## YOUR GOAL
Your answer must be the lines of the entries below, exactly as written, from the first line through the line containing "(s.setTbSrc k v).array = s.array := rfl".

## GIVEN DATA

/-! ### setTbSrc -/

@[simp] theorem State.setTbSrc_pending (s : State) (k : Nat) (v : TbSrc) : (s.setTbSrc k v).pending = s.pending := rfl
@[simp] theorem State.setTbSrc_now (s : State) (k : Nat) (v : TbSrc) : (s.setTbSrc k v).now = s.now := rfl
@[simp] theorem State.setTbSrc_free (s : State) (k : Nat) (v : TbSrc) : (s.setTbSrc k v).free = s.free := rfl
@[simp] theorem State.setTbSrc_ids (s : State) (k : Nat) (v : TbSrc) : (s.setTbSrc k v).ids = s.ids := rfl
@[simp] theorem State.setTbSrc_out (s : State) (k : Nat) (v : TbSrc) : (s.setTbSrc k v).out = s.out := rfl
@[simp] theorem State.setTbSrc_dict (s : State) (k : Nat) (v : TbSrc) : (s.setTbSrc k v).dict = s.dict := rfl
@[simp] theorem State.setTbSrc_events (s : State) (k : Nat) (v : TbSrc) : (s.setTbSrc k v).events = s.events := rfl
@[simp] theorem State.setTbSrc_boot (s : State) (k : Nat) (v : TbSrc) : (s.setTbSrc k v).boot = s.boot := rfl
@[simp] theorem State.setTbSrc_kiln (s : State) (k : Nat) (v : TbSrc) : (s.setTbSrc k v).kiln = s.kiln := rfl
@[simp] theorem State.setTbSrc_keys (s : State) (k : Nat) (v : TbSrc) : (s.setTbSrc k v).keys = s.keys := rfl
@[simp] theorem State.setTbSrc_vdp (s : State) (k : Nat) (v : TbSrc) : (s.setTbSrc k v).vdp = s.vdp := rfl
@[simp] theorem State.setTbSrc_host (s : State) (k : Nat) (v : TbSrc) : (s.setTbSrc k v).host = s.host := rfl
@[simp] theorem State.setTbSrc_array (s : State) (k : Nat) (v : TbSrc) : (s.setTbSrc k v).array = s.array := rfl
@[simp] theorem State.setTbSrc_pallets (s : State) (k : Nat) (v : TbSrc) : (s.setTbSrc k v).pallets = s.pallets := rfl
@[simp] theorem State.setTbSrc_req (s : State) (k : Nat) (v : TbSrc) : (s.setTbSrc k v).req = s.req := rfl
@[simp] theorem State.setTbSrc_mem (s : State) (k : Nat) (v : TbSrc) : (s.setTbSrc k v).mem = s.mem := rfl
@[simp] theorem State.setTbSrc_ports (s : State) (k : Nat) (v : TbSrc) : (s.setTbSrc k v).ports = s.ports := rfl
@[simp] theorem State.setTbSrc_tb (s : State) (k : Nat) (v : TbSrc) : (s.setTbSrc k v).tb = { s.tb with sources := NMap.put TbSrc.reset s.tb.sources k v } := rfl
@[simp] theorem State.setTbSrc_trn (s : State) (k : Nat) (v : TbSrc) : (s.setTbSrc k v).trn = s.trn := rfl
@[simp] theorem State.setTbSrc_rmf (s : State) (k : Nat) (v : TbSrc) : (s.setTbSrc k v).rmf = s.rmf := rfl
@[simp] theorem State.setTbSrc_asc (s : State) (k : Nat) (v : TbSrc) : (s.setTbSrc k v).asc = s.asc := rfl
@[simp] theorem State.setTbSrc_obs (s : State) (k : Nat) (v : TbSrc) : (s.setTbSrc k v).obs = s.obs := rfl

/-! ### setQueue -/

@[simp] theorem State.setQueue_pending (s : State) (q : Nat) (v : Queue) : (s.setQueue q v).pending = s.pending := rfl
@[simp] theorem State.setQueue_now (s : State) (q : Nat) (v : Queue) : (s.setQueue q v).now = s.now := rfl
@[simp] theorem State.setQueue_free (s : State) (q : Nat) (v : Queue) : (s.setQueue q v).free = s.free := rfl
@[simp] theorem State.setQueue_ids (s : State) (q : Nat) (v : Queue) : (s.setQueue q v).ids = s.ids := rfl
@[simp] theorem State.setQueue_out (s : State) (q : Nat) (v : Queue) : (s.setQueue q v).out = s.out := rfl
@[simp] theorem State.setQueue_dict (s : State) (q : Nat) (v : Queue) : (s.setQueue q v).dict = s.dict := rfl
@[simp] theorem State.setQueue_events (s : State) (q : Nat) (v : Queue) : (s.setQueue q v).events = s.events := rfl
@[simp] theorem State.setQueue_boot (s : State) (q : Nat) (v : Queue) : (s.setQueue q v).boot = s.boot := rfl
@[simp] theorem State.setQueue_kiln (s : State) (q : Nat) (v : Queue) : (s.setQueue q v).kiln = s.kiln := rfl
@[simp] theorem State.setQueue_keys (s : State) (q : Nat) (v : Queue) : (s.setQueue q v).keys = s.keys := rfl
@[simp] theorem State.setQueue_vdp (s : State) (q : Nat) (v : Queue) : (s.setQueue q v).vdp = s.vdp := rfl
@[simp] theorem State.setQueue_host (s : State) (q : Nat) (v : Queue) : (s.setQueue q v).host = s.host := rfl
@[simp] theorem State.setQueue_array (s : State) (q : Nat) (v : Queue) : (s.setQueue q v).array = s.array := rfl
@[simp] theorem State.setQueue_pallets (s : State) (q : Nat) (v : Queue) : (s.setQueue q v).pallets = s.pallets := rfl
@[simp] theorem State.setQueue_req (s : State) (q : Nat) (v : Queue) : (s.setQueue q v).req = s.req := rfl
@[simp] theorem State.setQueue_mem (s : State) (q : Nat) (v : Queue) : (s.setQueue q v).mem = s.mem := rfl
@[simp] theorem State.setQueue_ports (s : State) (q : Nat) (v : Queue) : (s.setQueue q v).ports = s.ports := rfl
@[simp] theorem State.setQueue_tb (s : State) (q : Nat) (v : Queue) : (s.setQueue q v).tb = s.tb := rfl
@[simp] theorem State.setQueue_trn (s : State) (q : Nat) (v : Queue) : (s.setQueue q v).trn = { s.trn with queues := NMap.put Queue.reset s.trn.queues q v } := rfl
@[simp] theorem State.setQueue_rmf (s : State) (q : Nat) (v : Queue) : (s.setQueue q v).rmf = s.rmf := rfl
@[simp] theorem State.setQueue_asc (s : State) (q : Nat) (v : Queue) : (s.setQueue q v).asc = s.asc := rfl
@[simp] theorem State.setQueue_obs (s : State) (q : Nat) (v : Queue) : (s.setQueue q v).obs = s.obs := rfl

/-! ### setReg -/

@[simp] theorem State.setReg_pending (s : State) (i : Nat) (v : Reg) : (s.setReg i v).pending = s.pending := rfl
@[simp] theorem State.setReg_now (s : State) (i : Nat) (v : Reg) : (s.setReg i v).now = s.now := rfl
@[simp] theorem State.setReg_free (s : State) (i : Nat) (v : Reg) : (s.setReg i v).free = s.free := rfl
@[simp] theorem State.setReg_ids (s : State) (i : Nat) (v : Reg) : (s.setReg i v).ids = s.ids := rfl
@[simp] theorem State.setReg_out (s : State) (i : Nat) (v : Reg) : (s.setReg i v).out = s.out := rfl
@[simp] theorem State.setReg_dict (s : State) (i : Nat) (v : Reg) : (s.setReg i v).dict = s.dict := rfl
@[simp] theorem State.setReg_events (s : State) (i : Nat) (v : Reg) : (s.setReg i v).events = s.events := rfl
@[simp] theorem State.setReg_boot (s : State) (i : Nat) (v : Reg) : (s.setReg i v).boot = s.boot := rfl
@[simp] theorem State.setReg_kiln (s : State) (i : Nat) (v : Reg) : (s.setReg i v).kiln = s.kiln := rfl
@[simp] theorem State.setReg_keys (s : State) (i : Nat) (v : Reg) : (s.setReg i v).keys = s.keys := rfl
@[simp] theorem State.setReg_vdp (s : State) (i : Nat) (v : Reg) : (s.setReg i v).vdp = s.vdp := rfl
@[simp] theorem State.setReg_host (s : State) (i : Nat) (v : Reg) : (s.setReg i v).host = s.host := rfl
@[simp] theorem State.setReg_array (s : State) (i : Nat) (v : Reg) : (s.setReg i v).array = s.array := rfl
@[simp] theorem State.setReg_pallets (s : State) (i : Nat) (v : Reg) : (s.setReg i v).pallets = s.pallets := rfl
@[simp] theorem State.setReg_req (s : State) (i : Nat) (v : Reg) : (s.setReg i v).req = s.req := rfl
@[simp] theorem State.setReg_mem (s : State) (i : Nat) (v : Reg) : (s.setReg i v).mem = s.mem := rfl
@[simp] theorem State.setReg_ports (s : State) (i : Nat) (v : Reg) : (s.setReg i v).ports = s.ports := rfl
@[simp] theorem State.setReg_tb (s : State) (i : Nat) (v : Reg) : (s.setReg i v).tb = s.tb := rfl
@[simp] theorem State.setReg_trn (s : State) (i : Nat) (v : Reg) : (s.setReg i v).trn = { s.trn with regs := NMap.put Reg.reset s.trn.regs i v } := rfl
@[simp] theorem State.setReg_rmf (s : State) (i : Nat) (v : Reg) : (s.setReg i v).rmf = s.rmf := rfl
@[simp] theorem State.setReg_asc (s : State) (i : Nat) (v : Reg) : (s.setReg i v).asc = s.asc := rfl
@[simp] theorem State.setReg_obs (s : State) (i : Nat) (v : Reg) : (s.setReg i v).obs = s.obs := rfl

/-! ### setFlow -/

@[simp] theorem State.setFlow_pending (s : State) (i : Nat) (f : Flow) : (s.setFlow i f).pending = s.pending := rfl
@[simp] theorem State.setFlow_now (s : State) (i : Nat) (f : Flow) : (s.setFlow i f).now = s.now := rfl
@[simp] theorem State.setFlow_free (s : State) (i : Nat) (f : Flow) : (s.setFlow i f).free = s.free := rfl
@[simp] theorem State.setFlow_ids (s : State) (i : Nat) (f : Flow) : (s.setFlow i f).ids = s.ids := rfl
@[simp] theorem State.setFlow_out (s : State) (i : Nat) (f : Flow) : (s.setFlow i f).out = s.out := rfl
@[simp] theorem State.setFlow_dict (s : State) (i : Nat) (f : Flow) : (s.setFlow i f).dict = s.dict := rfl
@[simp] theorem State.setFlow_events (s : State) (i : Nat) (f : Flow) : (s.setFlow i f).events = s.events := rfl
@[simp] theorem State.setFlow_boot (s : State) (i : Nat) (f : Flow) : (s.setFlow i f).boot = s.boot := rfl
@[simp] theorem State.setFlow_kiln (s : State) (i : Nat) (f : Flow) : (s.setFlow i f).kiln = s.kiln := rfl
@[simp] theorem State.setFlow_keys (s : State) (i : Nat) (f : Flow) : (s.setFlow i f).keys = s.keys := rfl
@[simp] theorem State.setFlow_vdp (s : State) (i : Nat) (f : Flow) : (s.setFlow i f).vdp = s.vdp := rfl
@[simp] theorem State.setFlow_host (s : State) (i : Nat) (f : Flow) : (s.setFlow i f).host = s.host := rfl
@[simp] theorem State.setFlow_array (s : State) (i : Nat) (f : Flow) : (s.setFlow i f).array = s.array := rfl
@[simp] theorem State.setFlow_pallets (s : State) (i : Nat) (f : Flow) : (s.setFlow i f).pallets = s.pallets := rfl
@[simp] theorem State.setFlow_req (s : State) (i : Nat) (f : Flow) : (s.setFlow i f).req = s.req := rfl
@[simp] theorem State.setFlow_mem (s : State) (i : Nat) (f : Flow) : (s.setFlow i f).mem = s.mem := rfl
@[simp] theorem State.setFlow_ports (s : State) (i : Nat) (f : Flow) : (s.setFlow i f).ports = s.ports := rfl
@[simp] theorem State.setFlow_tb (s : State) (i : Nat) (f : Flow) : (s.setFlow i f).tb = s.tb := rfl
@[simp] theorem State.setFlow_trn (s : State) (i : Nat) (f : Flow) : (s.setFlow i f).trn = { s.trn with flows := NMap.ins s.trn.flows i f } := rfl
@[simp] theorem State.setFlow_rmf (s : State) (i : Nat) (f : Flow) : (s.setFlow i f).rmf = s.rmf := rfl
@[simp] theorem State.setFlow_asc (s : State) (i : Nat) (f : Flow) : (s.setFlow i f).asc = s.asc := rfl
@[simp] theorem State.setFlow_obs (s : State) (i : Nat) (f : Flow) : (s.setFlow i f).obs = s.obs := rfl

/-! ### setRequest -/

@[simp] theorem State.setRequest_pending (s : State) (k : Nat) (r : Request) : (s.setRequest k r).pending = s.pending := rfl
@[simp] theorem State.setRequest_now (s : State) (k : Nat) (r : Request) : (s.setRequest k r).now = s.now := rfl
@[simp] theorem State.setRequest_free (s : State) (k : Nat) (r : Request) : (s.setRequest k r).free = s.free := rfl
@[simp] theorem State.setRequest_ids (s : State) (k : Nat) (r : Request) : (s.setRequest k r).ids = s.ids := rfl
@[simp] theorem State.setRequest_out (s : State) (k : Nat) (r : Request) : (s.setRequest k r).out = s.out := rfl
@[simp] theorem State.setRequest_dict (s : State) (k : Nat) (r : Request) : (s.setRequest k r).dict = s.dict := rfl
@[simp] theorem State.setRequest_events (s : State) (k : Nat) (r : Request) : (s.setRequest k r).events = s.events := rfl
@[simp] theorem State.setRequest_boot (s : State) (k : Nat) (r : Request) : (s.setRequest k r).boot = s.boot := rfl
@[simp] theorem State.setRequest_kiln (s : State) (k : Nat) (r : Request) : (s.setRequest k r).kiln = s.kiln := rfl
@[simp] theorem State.setRequest_keys (s : State) (k : Nat) (r : Request) : (s.setRequest k r).keys = s.keys := rfl
@[simp] theorem State.setRequest_vdp (s : State) (k : Nat) (r : Request) : (s.setRequest k r).vdp = s.vdp := rfl
@[simp] theorem State.setRequest_host (s : State) (k : Nat) (r : Request) : (s.setRequest k r).host = s.host := rfl
@[simp] theorem State.setRequest_array (s : State) (k : Nat) (r : Request) : (s.setRequest k r).array = s.array := rfl
@[simp] theorem State.setRequest_pallets (s : State) (k : Nat) (r : Request) : (s.setRequest k r).pallets = s.pallets := rfl
@[simp] theorem State.setRequest_req (s : State) (k : Nat) (r : Request) : (s.setRequest k r).req = { s.req with requests := NMap.ins s.req.requests k r } := rfl
@[simp] theorem State.setRequest_mem (s : State) (k : Nat) (r : Request) : (s.setRequest k r).mem = s.mem := rfl
@[simp] theorem State.setRequest_ports (s : State) (k : Nat) (r : Request) : (s.setRequest k r).ports = s.ports := rfl
@[simp] theorem State.setRequest_tb (s : State) (k : Nat) (r : Request) : (s.setRequest k r).tb = s.tb := rfl
@[simp] theorem State.setRequest_trn (s : State) (k : Nat) (r : Request) : (s.setRequest k r).trn = s.trn := rfl
@[simp] theorem State.setRequest_rmf (s : State) (k : Nat) (r : Request) : (s.setRequest k r).rmf = s.rmf := rfl
@[simp] theorem State.setRequest_asc (s : State) (k : Nat) (r : Request) : (s.setRequest k r).asc = s.asc := rfl
@[simp] theorem State.setRequest_obs (s : State) (k : Nat) (r : Request) : (s.setRequest k r).obs = s.obs := rfl

/-! ### setLocal -/

@[simp] theorem State.setLocal_pending (s : State) (k : Nat) (v : ReqLocal) : (s.setLocal k v).pending = s.pending := rfl
@[simp] theorem State.setLocal_now (s : State) (k : Nat) (v : ReqLocal) : (s.setLocal k v).now = s.now := rfl
@[simp] theorem State.setLocal_free (s : State) (k : Nat) (v : ReqLocal) : (s.setLocal k v).free = s.free := rfl
@[simp] theorem State.setLocal_ids (s : State) (k : Nat) (v : ReqLocal) : (s.setLocal k v).ids = s.ids := rfl
@[simp] theorem State.setLocal_out (s : State) (k : Nat) (v : ReqLocal) : (s.setLocal k v).out = s.out := rfl
@[simp] theorem State.setLocal_dict (s : State) (k : Nat) (v : ReqLocal) : (s.setLocal k v).dict = s.dict := rfl
@[simp] theorem State.setLocal_events (s : State) (k : Nat) (v : ReqLocal) : (s.setLocal k v).events = s.events := rfl
@[simp] theorem State.setLocal_boot (s : State) (k : Nat) (v : ReqLocal) : (s.setLocal k v).boot = s.boot := rfl
@[simp] theorem State.setLocal_kiln (s : State) (k : Nat) (v : ReqLocal) : (s.setLocal k v).kiln = s.kiln := rfl
@[simp] theorem State.setLocal_keys (s : State) (k : Nat) (v : ReqLocal) : (s.setLocal k v).keys = s.keys := rfl
@[simp] theorem State.setLocal_vdp (s : State) (k : Nat) (v : ReqLocal) : (s.setLocal k v).vdp = s.vdp := rfl
@[simp] theorem State.setLocal_host (s : State) (k : Nat) (v : ReqLocal) : (s.setLocal k v).host = s.host := rfl
@[simp] theorem State.setLocal_array (s : State) (k : Nat) (v : ReqLocal) : (s.setLocal k v).array = s.array := rfl
@[simp] theorem State.setLocal_pallets (s : State) (k : Nat) (v : ReqLocal) : (s.setLocal k v).pallets = s.pallets := rfl
@[simp] theorem State.setLocal_req (s : State) (k : Nat) (v : ReqLocal) : (s.setLocal k v).req = { s.req with locals := NMap.ins s.req.locals k v } := rfl
@[simp] theorem State.setLocal_mem (s : State) (k : Nat) (v : ReqLocal) : (s.setLocal k v).mem = s.mem := rfl
@[simp] theorem State.setLocal_ports (s : State) (k : Nat) (v : ReqLocal) : (s.setLocal k v).ports = s.ports := rfl
@[simp] theorem State.setLocal_tb (s : State) (k : Nat) (v : ReqLocal) : (s.setLocal k v).tb = s.tb := rfl
@[simp] theorem State.setLocal_trn (s : State) (k : Nat) (v : ReqLocal) : (s.setLocal k v).trn = s.trn := rfl
@[simp] theorem State.setLocal_rmf (s : State) (k : Nat) (v : ReqLocal) : (s.setLocal k v).rmf = s.rmf := rfl
@[simp] theorem State.setLocal_asc (s : State) (k : Nat) (v : ReqLocal) : (s.setLocal k v).asc = s.asc := rfl
@[simp] theorem State.setLocal_obs (s : State) (k : Nat) (v : ReqLocal) : (s.setLocal k v).obs = s.obs := rfl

## THE COMPLETED TASK
/-! ### setTbSrc -/

@[simp] theorem State.setTbSrc_pending (s : State) (k : Nat) (v : TbSrc) : (s.setTbSrc k v).pending = s.pending := rfl
@[simp] theorem State.setTbSrc_now (s : State) (k : Nat) (v : TbSrc) : (s.setTbSrc k v).now = s.now := rfl
@[simp] theorem State.setTbSrc_free (s : State) (k : Nat) (v : TbSrc) : (s.setTbSrc k v).free = s.free := rfl
@[simp] theorem State.setTbSrc_ids (s : State) (k : Nat) (v : TbSrc) : (s.setTbSrc k v).ids = s.ids := rfl
@[simp] theorem State.setTbSrc_out (s : State) (k : Nat) (v : TbSrc) : (s.setTbSrc k v).out = s.out := rfl
@[simp] theorem State.setTbSrc_dict (s : State) (k : Nat) (v : TbSrc) : (s.setTbSrc k v).dict = s.dict := rfl
@[simp] theorem State.setTbSrc_events (s : State) (k : Nat) (v : TbSrc) : (s.setTbSrc k v).events = s.events := rfl
@[simp] theorem State.setTbSrc_boot (s : State) (k : Nat) (v : TbSrc) : (s.setTbSrc k v).boot = s.boot := rfl
@[simp] theorem State.setTbSrc_kiln (s : State) (k : Nat) (v : TbSrc) : (s.setTbSrc k v).kiln = s.kiln := rfl
@[simp] theorem State.setTbSrc_keys (s : State) (k : Nat) (v : TbSrc) : (s.setTbSrc k v).keys = s.keys := rfl
@[simp] theorem State.setTbSrc_vdp (s : State) (k : Nat) (v : TbSrc) : (s.setTbSrc k v).vdp = s.vdp := rfl
@[simp] theorem State.setTbSrc_host (s : State) (k : Nat) (v : TbSrc) : (s.setTbSrc k v).host = s.host := rfl
@[simp] theorem State.setTbSrc_array (s : State) (k : Nat) (v : TbSrc) : (s.setTbSrc k v).array = s.array := rfl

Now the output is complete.